> [Work to be completed] Please keep to the lines below from the one with "def State.viRejects (s" through the one with "presented packet. -/", and restate them word for word, ends included.

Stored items
******
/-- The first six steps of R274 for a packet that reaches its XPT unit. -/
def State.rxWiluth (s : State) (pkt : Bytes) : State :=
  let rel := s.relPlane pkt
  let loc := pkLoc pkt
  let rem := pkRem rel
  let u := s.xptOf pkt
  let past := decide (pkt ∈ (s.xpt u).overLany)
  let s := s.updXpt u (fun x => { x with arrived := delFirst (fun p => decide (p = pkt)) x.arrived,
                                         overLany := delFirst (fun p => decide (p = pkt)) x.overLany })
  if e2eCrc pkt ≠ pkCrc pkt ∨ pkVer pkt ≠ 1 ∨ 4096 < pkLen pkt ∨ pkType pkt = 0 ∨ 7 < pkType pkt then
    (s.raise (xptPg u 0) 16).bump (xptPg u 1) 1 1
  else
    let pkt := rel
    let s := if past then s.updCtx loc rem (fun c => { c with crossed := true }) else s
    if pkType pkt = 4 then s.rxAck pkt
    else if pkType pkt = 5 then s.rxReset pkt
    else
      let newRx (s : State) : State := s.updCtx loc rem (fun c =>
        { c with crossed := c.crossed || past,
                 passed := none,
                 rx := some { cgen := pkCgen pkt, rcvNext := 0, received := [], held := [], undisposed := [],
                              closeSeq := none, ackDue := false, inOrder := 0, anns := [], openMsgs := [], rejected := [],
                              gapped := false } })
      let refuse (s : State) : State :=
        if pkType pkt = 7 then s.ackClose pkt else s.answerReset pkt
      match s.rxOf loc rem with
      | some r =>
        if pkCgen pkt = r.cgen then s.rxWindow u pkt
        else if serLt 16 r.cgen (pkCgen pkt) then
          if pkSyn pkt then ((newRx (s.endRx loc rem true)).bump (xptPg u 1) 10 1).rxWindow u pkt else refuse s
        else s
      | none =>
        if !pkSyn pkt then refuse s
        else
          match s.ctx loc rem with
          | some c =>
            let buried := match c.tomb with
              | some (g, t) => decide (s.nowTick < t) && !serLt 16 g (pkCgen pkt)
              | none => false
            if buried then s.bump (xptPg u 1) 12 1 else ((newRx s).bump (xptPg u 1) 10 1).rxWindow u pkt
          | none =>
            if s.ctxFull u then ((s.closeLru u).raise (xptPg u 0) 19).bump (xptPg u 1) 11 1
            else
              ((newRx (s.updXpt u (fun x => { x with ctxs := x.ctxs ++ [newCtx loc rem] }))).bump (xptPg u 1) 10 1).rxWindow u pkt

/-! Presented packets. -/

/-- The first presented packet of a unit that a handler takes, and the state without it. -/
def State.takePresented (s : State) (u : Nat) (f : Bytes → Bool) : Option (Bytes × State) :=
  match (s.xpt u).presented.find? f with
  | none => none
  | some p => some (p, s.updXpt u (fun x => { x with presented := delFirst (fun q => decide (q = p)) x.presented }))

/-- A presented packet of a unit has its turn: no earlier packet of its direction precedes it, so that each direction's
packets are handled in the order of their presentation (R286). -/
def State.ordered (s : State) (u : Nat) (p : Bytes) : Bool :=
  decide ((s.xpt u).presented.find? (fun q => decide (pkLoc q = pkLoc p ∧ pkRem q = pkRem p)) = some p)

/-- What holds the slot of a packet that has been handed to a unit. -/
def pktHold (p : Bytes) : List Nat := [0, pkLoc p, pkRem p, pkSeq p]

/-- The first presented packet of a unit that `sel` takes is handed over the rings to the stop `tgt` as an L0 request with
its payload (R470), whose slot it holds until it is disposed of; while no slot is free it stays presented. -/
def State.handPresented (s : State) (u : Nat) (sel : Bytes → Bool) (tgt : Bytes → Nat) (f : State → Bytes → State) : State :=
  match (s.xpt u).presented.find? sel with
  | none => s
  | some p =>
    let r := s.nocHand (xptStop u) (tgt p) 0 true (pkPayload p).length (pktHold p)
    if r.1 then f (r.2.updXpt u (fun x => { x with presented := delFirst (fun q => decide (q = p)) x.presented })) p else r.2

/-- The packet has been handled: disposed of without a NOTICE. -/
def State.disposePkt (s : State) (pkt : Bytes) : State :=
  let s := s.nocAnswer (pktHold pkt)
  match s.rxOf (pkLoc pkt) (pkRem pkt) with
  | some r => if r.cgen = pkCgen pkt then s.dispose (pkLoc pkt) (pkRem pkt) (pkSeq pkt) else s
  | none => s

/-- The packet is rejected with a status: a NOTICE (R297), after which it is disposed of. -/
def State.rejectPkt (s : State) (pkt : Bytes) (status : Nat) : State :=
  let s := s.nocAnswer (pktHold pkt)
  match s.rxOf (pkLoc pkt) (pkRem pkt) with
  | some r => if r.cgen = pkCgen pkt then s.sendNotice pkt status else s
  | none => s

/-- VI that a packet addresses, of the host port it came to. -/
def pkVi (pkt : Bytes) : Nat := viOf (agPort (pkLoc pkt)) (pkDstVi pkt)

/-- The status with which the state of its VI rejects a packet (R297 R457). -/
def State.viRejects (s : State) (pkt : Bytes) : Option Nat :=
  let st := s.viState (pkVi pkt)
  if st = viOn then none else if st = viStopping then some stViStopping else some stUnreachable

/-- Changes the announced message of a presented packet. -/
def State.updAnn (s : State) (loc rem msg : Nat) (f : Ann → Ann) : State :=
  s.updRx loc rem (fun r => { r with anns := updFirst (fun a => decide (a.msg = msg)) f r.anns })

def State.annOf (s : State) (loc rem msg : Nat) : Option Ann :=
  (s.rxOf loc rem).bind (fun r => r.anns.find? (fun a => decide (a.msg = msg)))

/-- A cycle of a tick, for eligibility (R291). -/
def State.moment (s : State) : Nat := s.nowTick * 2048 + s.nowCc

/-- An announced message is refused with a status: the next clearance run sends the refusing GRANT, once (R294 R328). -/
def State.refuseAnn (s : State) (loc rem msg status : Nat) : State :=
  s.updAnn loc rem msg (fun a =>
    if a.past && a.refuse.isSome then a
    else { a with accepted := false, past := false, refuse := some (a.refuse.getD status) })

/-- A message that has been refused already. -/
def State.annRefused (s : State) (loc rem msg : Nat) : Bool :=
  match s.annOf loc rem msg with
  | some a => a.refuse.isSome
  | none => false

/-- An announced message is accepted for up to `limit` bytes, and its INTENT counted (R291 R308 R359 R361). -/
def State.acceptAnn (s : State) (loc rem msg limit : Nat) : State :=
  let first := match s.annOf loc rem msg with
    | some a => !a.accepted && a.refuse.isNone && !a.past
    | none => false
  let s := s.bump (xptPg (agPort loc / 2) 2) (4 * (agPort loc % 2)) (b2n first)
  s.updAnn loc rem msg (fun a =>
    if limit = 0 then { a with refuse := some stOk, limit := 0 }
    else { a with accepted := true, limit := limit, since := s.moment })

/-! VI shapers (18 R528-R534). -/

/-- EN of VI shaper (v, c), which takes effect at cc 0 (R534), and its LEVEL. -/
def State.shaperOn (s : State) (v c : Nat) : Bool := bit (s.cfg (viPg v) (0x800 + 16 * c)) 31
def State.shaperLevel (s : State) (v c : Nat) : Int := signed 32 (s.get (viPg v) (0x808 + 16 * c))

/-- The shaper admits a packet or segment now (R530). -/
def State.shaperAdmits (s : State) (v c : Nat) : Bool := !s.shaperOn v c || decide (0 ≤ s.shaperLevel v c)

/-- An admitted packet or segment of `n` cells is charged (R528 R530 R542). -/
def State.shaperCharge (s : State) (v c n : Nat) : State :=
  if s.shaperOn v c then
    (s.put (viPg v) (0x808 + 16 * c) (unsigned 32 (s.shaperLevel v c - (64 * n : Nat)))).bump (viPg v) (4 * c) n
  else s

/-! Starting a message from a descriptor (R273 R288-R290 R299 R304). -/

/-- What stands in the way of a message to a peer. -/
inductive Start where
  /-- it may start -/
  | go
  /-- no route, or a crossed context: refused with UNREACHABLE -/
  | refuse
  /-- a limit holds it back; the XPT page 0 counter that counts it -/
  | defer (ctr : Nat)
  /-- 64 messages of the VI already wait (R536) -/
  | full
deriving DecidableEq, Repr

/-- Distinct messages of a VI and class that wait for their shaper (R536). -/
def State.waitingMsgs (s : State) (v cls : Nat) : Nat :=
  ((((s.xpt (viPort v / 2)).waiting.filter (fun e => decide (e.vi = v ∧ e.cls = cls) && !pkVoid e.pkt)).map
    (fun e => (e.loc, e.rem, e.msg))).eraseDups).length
******
> [Result of the exercise]
def State.viRejects (s : State) (pkt : Bytes) : Option Nat :=
  let st := s.viState (pkVi pkt)
  if st = viOn then none else if st = viStopping then some stViStopping else some stUnreachable

/-- Changes the announced message of a presented packet. -/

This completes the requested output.